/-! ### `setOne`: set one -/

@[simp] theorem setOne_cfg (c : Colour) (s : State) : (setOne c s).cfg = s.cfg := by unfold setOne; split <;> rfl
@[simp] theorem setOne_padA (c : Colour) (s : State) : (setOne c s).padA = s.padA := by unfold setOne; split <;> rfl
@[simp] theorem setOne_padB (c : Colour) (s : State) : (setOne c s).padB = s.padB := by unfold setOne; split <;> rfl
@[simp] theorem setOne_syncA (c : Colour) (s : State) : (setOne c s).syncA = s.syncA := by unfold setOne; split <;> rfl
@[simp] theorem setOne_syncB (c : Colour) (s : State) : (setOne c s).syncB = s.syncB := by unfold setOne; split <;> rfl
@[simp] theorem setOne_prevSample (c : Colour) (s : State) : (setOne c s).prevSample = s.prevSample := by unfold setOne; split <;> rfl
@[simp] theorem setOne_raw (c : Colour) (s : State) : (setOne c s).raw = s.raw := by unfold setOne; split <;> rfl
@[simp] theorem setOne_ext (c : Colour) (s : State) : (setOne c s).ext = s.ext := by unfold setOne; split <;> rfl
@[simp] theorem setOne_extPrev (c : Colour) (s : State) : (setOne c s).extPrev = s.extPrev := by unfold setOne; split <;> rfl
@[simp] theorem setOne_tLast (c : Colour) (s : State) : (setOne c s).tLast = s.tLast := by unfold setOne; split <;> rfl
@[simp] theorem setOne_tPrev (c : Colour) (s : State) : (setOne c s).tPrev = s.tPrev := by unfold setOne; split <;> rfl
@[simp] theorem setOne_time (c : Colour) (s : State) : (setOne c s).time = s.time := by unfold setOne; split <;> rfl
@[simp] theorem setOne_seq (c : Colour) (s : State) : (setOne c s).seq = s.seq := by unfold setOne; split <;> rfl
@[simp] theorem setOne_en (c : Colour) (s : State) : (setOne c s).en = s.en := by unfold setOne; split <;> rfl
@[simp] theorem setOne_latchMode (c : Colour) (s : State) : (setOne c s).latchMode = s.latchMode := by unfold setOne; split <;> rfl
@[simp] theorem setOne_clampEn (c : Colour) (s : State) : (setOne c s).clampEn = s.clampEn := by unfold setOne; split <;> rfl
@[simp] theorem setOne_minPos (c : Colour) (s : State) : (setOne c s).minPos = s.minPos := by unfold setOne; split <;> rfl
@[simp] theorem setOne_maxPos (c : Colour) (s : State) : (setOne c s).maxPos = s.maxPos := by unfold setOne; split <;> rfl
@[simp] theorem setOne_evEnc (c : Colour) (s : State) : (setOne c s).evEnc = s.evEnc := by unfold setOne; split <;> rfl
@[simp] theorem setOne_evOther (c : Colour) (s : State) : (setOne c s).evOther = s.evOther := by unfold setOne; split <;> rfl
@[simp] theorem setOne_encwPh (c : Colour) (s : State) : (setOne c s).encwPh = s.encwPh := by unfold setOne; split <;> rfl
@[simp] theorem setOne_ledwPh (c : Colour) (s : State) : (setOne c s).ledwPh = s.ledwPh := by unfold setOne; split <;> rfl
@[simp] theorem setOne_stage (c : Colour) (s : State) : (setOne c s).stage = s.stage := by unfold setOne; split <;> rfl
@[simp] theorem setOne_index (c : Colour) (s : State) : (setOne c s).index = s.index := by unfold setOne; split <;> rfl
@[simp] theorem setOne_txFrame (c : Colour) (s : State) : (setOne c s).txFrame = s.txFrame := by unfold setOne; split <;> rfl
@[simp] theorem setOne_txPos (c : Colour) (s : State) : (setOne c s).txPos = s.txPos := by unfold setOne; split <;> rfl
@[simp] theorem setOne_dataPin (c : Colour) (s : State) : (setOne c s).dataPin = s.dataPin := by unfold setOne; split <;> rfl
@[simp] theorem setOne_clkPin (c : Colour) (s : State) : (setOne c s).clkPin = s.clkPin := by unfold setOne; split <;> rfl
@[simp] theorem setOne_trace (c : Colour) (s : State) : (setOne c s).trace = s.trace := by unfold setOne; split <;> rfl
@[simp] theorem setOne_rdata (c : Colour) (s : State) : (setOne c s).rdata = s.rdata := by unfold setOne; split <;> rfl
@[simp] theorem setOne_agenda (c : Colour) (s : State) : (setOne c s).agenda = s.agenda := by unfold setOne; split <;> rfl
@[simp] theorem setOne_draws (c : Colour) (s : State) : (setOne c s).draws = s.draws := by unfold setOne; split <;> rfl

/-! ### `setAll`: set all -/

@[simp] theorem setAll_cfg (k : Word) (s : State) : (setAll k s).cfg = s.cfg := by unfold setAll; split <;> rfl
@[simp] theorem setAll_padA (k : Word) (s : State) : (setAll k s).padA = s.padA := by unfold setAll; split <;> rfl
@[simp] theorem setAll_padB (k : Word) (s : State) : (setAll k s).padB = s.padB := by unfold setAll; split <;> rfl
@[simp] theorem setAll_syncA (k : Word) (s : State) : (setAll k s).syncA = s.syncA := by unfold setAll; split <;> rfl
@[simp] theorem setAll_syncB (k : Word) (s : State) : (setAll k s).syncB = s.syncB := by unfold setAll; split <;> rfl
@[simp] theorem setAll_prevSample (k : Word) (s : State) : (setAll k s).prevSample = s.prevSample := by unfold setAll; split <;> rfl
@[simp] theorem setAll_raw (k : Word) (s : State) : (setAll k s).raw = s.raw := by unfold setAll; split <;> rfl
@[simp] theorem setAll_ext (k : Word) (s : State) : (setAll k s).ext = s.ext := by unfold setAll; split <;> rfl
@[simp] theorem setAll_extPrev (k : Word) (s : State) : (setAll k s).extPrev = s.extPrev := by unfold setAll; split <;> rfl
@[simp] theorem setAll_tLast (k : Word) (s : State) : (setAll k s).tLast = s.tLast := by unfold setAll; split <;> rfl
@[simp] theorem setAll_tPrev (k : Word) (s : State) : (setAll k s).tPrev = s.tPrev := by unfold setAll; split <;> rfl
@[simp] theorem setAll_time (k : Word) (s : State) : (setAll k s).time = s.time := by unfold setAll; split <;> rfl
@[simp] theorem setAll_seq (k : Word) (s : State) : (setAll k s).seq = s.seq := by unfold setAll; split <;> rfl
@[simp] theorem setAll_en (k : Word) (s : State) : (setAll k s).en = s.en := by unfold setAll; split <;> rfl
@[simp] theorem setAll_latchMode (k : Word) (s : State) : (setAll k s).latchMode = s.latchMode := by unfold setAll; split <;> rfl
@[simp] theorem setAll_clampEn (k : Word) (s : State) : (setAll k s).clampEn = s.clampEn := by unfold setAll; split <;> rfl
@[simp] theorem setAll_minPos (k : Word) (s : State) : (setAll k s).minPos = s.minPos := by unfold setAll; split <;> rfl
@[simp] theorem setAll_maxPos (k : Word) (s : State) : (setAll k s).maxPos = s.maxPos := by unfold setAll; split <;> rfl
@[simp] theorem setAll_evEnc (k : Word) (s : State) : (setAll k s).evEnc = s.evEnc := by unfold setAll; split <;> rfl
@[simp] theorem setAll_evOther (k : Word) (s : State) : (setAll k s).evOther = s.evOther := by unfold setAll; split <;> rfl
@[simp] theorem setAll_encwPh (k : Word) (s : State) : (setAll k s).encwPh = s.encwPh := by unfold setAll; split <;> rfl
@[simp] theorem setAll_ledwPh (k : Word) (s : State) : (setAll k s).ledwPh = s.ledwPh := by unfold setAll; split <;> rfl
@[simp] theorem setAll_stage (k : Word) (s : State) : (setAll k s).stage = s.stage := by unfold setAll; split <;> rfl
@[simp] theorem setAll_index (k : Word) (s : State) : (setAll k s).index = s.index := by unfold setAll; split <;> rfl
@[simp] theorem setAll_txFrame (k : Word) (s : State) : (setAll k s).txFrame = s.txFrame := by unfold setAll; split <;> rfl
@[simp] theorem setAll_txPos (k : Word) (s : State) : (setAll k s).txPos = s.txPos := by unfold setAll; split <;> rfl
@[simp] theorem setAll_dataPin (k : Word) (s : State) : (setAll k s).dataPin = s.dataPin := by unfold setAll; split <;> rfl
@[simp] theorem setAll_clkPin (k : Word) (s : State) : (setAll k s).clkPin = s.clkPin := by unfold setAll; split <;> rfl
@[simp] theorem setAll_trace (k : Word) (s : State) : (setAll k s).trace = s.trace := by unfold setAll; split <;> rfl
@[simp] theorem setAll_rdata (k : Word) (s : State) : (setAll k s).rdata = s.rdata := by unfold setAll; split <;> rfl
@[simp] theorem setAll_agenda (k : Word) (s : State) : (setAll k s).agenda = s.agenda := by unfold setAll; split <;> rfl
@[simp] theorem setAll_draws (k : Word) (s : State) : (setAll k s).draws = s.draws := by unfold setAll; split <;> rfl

——————————

Assigned task: Above this task is a listing. Restate, word for word and with nothing added, the lines from the one with "s.rdata := by unfold setOne; split <;> rfl" through the one with "s.agenda := by unfold setOne; split <;> rfl".

Answer to this exercise:
@[simp] theorem setOne_rdata (c : Colour) (s : State) : (setOne c s).rdata = s.rdata := by unfold setOne; split <;> rfl
@[simp] theorem setOne_agenda (c : Colour) (s : State) : (setOne c s).agenda = s.agenda := by unfold setOne; split <;> rfl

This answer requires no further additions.